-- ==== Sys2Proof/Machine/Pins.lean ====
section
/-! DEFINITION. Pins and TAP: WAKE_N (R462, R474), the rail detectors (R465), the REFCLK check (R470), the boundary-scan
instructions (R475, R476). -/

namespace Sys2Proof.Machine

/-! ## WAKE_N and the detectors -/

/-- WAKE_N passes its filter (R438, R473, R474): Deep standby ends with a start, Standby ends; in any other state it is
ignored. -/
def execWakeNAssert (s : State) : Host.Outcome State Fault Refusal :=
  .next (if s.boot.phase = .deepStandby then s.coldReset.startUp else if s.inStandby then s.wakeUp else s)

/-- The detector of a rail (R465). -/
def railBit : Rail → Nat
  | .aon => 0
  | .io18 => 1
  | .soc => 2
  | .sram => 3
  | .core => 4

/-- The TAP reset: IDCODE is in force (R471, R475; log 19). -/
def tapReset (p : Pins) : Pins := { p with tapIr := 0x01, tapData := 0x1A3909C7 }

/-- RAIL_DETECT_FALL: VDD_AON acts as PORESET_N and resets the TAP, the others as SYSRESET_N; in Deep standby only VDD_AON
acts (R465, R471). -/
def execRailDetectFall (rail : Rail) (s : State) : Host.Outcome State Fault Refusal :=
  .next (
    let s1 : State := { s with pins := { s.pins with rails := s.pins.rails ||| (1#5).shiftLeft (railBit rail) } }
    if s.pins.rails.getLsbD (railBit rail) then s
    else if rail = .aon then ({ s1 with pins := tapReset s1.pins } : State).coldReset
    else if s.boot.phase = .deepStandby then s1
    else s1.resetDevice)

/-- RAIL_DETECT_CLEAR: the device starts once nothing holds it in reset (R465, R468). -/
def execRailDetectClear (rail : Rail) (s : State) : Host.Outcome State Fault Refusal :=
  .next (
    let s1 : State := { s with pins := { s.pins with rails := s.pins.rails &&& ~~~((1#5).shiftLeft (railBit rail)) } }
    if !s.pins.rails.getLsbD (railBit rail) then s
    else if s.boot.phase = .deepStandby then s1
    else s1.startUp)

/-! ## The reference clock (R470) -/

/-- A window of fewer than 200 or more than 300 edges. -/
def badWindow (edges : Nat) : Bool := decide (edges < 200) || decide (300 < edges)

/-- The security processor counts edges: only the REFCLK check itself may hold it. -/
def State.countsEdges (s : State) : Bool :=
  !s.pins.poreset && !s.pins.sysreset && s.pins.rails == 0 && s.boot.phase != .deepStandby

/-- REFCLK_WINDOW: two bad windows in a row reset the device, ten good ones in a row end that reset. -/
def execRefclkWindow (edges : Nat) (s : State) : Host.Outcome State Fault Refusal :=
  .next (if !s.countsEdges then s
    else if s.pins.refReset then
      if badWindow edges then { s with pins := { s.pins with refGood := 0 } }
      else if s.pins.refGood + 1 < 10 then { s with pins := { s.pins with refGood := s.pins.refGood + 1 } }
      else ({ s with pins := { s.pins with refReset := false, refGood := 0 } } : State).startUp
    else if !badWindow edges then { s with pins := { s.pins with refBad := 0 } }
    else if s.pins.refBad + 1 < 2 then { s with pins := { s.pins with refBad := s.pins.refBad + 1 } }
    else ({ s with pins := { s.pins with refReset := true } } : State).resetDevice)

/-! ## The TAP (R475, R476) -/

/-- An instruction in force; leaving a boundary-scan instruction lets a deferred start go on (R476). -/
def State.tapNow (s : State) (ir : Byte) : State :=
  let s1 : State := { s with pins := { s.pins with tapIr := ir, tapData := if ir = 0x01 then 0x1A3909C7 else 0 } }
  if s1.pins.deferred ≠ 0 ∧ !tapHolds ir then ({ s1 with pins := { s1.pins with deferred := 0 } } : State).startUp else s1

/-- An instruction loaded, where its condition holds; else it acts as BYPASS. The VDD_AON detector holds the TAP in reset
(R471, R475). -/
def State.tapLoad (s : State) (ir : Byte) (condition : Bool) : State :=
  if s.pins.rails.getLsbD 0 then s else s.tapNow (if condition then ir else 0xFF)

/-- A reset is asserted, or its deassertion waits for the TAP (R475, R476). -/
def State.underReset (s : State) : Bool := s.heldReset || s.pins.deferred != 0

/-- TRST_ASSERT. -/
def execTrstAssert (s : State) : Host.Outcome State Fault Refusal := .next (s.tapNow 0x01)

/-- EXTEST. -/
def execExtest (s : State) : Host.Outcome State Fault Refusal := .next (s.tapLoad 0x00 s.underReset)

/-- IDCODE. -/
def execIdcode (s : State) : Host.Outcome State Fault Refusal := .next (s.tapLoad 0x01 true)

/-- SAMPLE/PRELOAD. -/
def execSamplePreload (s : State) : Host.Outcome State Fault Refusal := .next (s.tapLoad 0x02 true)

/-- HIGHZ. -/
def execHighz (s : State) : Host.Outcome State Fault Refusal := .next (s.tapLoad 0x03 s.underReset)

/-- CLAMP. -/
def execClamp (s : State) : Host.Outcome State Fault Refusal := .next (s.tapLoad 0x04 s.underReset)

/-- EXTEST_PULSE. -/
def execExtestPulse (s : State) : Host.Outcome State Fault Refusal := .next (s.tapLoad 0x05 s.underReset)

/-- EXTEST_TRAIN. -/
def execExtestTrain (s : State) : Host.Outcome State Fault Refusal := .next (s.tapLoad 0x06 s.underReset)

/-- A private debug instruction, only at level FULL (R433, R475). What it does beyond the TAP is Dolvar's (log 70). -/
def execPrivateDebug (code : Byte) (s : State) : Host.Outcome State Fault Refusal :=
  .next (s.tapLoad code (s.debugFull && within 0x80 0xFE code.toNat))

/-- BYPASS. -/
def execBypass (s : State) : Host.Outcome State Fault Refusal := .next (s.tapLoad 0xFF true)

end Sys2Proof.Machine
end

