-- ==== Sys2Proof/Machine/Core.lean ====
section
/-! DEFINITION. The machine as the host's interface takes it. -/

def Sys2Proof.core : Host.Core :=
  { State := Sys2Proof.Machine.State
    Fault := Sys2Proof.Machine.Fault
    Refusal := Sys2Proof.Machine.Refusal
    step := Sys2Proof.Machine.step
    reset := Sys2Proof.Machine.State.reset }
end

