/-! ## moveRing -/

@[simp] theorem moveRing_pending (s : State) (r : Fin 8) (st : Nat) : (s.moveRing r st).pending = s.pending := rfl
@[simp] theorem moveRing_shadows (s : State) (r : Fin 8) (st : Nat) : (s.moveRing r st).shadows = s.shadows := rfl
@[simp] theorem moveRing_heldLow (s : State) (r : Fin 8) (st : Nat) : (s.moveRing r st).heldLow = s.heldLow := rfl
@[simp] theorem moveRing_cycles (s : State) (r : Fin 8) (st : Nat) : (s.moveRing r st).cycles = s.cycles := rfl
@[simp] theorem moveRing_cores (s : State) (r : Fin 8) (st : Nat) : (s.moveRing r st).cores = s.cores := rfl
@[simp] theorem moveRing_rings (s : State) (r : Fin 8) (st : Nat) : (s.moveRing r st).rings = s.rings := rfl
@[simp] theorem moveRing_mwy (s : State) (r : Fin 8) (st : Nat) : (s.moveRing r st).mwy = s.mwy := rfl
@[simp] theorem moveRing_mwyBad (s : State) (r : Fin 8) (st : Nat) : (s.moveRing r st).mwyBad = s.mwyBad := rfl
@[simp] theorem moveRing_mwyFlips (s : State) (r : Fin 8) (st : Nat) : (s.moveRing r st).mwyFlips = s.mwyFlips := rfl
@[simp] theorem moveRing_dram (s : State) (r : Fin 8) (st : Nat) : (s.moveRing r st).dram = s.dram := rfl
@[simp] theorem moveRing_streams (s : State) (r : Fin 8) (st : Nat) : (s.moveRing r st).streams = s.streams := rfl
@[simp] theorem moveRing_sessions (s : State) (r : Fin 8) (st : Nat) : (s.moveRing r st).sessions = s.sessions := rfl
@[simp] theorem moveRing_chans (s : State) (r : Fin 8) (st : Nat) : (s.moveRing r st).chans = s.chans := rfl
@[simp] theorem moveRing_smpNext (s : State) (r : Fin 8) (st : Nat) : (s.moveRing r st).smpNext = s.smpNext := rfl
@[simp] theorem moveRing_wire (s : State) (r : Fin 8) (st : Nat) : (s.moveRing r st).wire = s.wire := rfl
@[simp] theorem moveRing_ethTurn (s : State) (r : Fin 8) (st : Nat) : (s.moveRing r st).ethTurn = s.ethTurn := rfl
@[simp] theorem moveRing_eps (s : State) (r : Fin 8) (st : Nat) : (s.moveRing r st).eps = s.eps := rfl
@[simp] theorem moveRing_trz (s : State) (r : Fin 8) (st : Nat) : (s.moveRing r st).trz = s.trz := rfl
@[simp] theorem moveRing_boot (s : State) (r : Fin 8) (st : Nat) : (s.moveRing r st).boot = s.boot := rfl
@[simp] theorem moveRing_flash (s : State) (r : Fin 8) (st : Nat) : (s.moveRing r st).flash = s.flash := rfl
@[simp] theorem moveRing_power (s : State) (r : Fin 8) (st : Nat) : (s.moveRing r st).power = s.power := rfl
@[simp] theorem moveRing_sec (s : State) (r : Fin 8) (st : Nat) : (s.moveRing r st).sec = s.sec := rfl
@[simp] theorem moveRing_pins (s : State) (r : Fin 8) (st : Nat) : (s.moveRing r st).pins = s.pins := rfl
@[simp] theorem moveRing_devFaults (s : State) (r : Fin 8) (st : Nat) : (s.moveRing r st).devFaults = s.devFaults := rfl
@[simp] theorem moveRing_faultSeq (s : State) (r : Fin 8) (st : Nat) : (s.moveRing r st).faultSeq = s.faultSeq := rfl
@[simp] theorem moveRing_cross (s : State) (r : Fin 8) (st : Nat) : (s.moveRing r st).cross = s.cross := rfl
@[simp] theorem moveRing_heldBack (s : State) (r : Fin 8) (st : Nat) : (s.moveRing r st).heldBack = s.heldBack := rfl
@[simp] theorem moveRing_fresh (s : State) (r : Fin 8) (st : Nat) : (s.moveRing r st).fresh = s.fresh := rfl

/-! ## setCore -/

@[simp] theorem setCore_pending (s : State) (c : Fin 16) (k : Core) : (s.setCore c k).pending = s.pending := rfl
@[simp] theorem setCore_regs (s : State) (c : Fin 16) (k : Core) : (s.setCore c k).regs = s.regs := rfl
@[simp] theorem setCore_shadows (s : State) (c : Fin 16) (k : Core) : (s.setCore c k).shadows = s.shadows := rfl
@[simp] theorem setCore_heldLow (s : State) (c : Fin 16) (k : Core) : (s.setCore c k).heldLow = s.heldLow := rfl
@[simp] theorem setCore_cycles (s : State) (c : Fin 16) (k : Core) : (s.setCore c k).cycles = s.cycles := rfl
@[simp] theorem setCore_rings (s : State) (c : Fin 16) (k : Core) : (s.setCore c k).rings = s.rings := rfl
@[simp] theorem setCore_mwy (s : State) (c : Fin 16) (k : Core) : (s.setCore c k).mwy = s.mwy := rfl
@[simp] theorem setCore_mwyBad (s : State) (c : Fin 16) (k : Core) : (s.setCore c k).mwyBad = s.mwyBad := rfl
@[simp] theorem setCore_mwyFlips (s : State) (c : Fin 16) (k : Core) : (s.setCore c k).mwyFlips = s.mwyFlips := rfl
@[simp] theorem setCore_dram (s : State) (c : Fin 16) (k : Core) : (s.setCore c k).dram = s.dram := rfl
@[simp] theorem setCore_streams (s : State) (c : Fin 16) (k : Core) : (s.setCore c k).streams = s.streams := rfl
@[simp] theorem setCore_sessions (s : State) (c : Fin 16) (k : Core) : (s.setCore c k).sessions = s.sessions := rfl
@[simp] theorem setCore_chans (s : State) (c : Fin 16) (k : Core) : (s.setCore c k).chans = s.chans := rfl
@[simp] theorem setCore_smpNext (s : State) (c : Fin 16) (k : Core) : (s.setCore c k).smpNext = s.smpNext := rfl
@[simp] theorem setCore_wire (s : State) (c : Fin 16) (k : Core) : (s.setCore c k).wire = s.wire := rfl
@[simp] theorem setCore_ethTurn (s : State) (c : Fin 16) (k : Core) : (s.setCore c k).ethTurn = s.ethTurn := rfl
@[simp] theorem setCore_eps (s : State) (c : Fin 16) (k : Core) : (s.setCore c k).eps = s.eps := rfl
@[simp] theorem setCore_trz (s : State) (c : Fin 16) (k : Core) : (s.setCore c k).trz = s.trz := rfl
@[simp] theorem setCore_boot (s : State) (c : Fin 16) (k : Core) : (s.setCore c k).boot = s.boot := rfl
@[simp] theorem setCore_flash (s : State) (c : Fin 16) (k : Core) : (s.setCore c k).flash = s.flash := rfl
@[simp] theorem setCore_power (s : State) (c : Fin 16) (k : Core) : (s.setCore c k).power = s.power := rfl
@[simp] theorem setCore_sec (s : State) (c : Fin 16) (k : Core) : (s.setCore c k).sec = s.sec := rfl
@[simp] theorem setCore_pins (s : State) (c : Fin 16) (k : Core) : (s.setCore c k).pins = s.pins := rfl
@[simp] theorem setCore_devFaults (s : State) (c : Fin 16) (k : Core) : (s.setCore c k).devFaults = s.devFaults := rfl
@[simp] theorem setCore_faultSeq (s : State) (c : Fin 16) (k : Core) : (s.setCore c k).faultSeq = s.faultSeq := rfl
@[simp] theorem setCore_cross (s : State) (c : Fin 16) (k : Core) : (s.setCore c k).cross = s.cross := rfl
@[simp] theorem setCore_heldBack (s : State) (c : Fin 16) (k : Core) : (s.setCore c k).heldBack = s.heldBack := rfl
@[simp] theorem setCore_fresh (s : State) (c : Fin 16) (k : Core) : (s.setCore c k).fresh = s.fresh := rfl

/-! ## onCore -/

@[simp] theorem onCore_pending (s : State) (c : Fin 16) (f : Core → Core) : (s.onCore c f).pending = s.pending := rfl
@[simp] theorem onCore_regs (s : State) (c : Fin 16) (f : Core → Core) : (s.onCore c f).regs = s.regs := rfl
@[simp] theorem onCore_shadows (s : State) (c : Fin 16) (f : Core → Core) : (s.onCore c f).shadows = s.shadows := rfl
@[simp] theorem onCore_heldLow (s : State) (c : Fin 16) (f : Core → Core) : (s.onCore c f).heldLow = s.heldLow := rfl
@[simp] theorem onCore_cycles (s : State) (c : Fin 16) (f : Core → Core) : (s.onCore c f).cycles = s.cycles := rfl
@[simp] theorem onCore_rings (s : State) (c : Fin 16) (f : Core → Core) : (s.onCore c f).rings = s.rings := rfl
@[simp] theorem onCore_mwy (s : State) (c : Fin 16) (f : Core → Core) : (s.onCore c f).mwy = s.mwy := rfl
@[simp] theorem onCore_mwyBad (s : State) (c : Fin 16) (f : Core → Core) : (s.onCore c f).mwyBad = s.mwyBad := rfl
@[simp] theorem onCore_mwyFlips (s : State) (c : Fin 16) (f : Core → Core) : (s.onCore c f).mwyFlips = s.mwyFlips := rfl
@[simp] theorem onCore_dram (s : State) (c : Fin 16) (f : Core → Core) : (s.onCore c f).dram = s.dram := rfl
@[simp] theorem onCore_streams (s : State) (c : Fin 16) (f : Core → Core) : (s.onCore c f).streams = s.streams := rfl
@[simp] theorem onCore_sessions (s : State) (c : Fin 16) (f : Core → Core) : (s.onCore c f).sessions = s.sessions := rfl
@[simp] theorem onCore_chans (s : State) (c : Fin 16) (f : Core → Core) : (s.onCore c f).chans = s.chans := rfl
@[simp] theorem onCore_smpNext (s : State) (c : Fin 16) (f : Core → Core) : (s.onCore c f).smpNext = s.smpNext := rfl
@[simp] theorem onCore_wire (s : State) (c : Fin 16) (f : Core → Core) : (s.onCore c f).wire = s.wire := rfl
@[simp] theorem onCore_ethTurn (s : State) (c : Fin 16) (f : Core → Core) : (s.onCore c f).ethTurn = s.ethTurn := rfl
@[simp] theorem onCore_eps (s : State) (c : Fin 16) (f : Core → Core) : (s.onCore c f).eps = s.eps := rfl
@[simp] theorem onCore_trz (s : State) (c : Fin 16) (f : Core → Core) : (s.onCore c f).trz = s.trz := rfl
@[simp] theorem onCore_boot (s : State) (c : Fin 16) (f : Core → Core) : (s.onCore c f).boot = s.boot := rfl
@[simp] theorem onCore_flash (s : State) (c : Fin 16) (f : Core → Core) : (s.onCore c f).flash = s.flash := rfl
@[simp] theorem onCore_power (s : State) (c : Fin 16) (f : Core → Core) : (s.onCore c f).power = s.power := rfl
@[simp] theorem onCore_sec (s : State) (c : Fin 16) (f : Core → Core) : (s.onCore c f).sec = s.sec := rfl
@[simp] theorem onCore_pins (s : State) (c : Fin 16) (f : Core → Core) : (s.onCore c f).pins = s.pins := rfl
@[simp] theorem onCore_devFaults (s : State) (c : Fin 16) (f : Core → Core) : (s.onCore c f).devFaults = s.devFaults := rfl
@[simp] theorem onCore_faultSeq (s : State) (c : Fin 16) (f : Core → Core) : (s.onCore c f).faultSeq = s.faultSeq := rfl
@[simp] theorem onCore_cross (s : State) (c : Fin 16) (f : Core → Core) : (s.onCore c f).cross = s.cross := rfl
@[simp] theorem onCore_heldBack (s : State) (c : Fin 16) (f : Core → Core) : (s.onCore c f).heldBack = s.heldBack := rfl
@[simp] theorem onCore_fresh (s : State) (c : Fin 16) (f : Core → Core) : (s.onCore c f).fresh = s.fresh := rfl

══════════════════════════════

◆ TASK DESCRIPTION:
Of the entries listed above, reproduce only the lines starting at the line containing "s.pins.rails ||| (1#5).shiftLeft" and ending at the line containing "else if rail". Include both, exactly as they stand.

◆ RESULT FOR THIS EXERCISE:
    let s1 : State := { s with pins := { s.pins with rails := s.pins.rails ||| (1#5).shiftLeft (railBit rail) } }
    if s.pins.rails.getLsbD (railBit rail) then s
    else if rail = .aon then ({ s1 with pins := tapReset s1.pins } : State).coldReset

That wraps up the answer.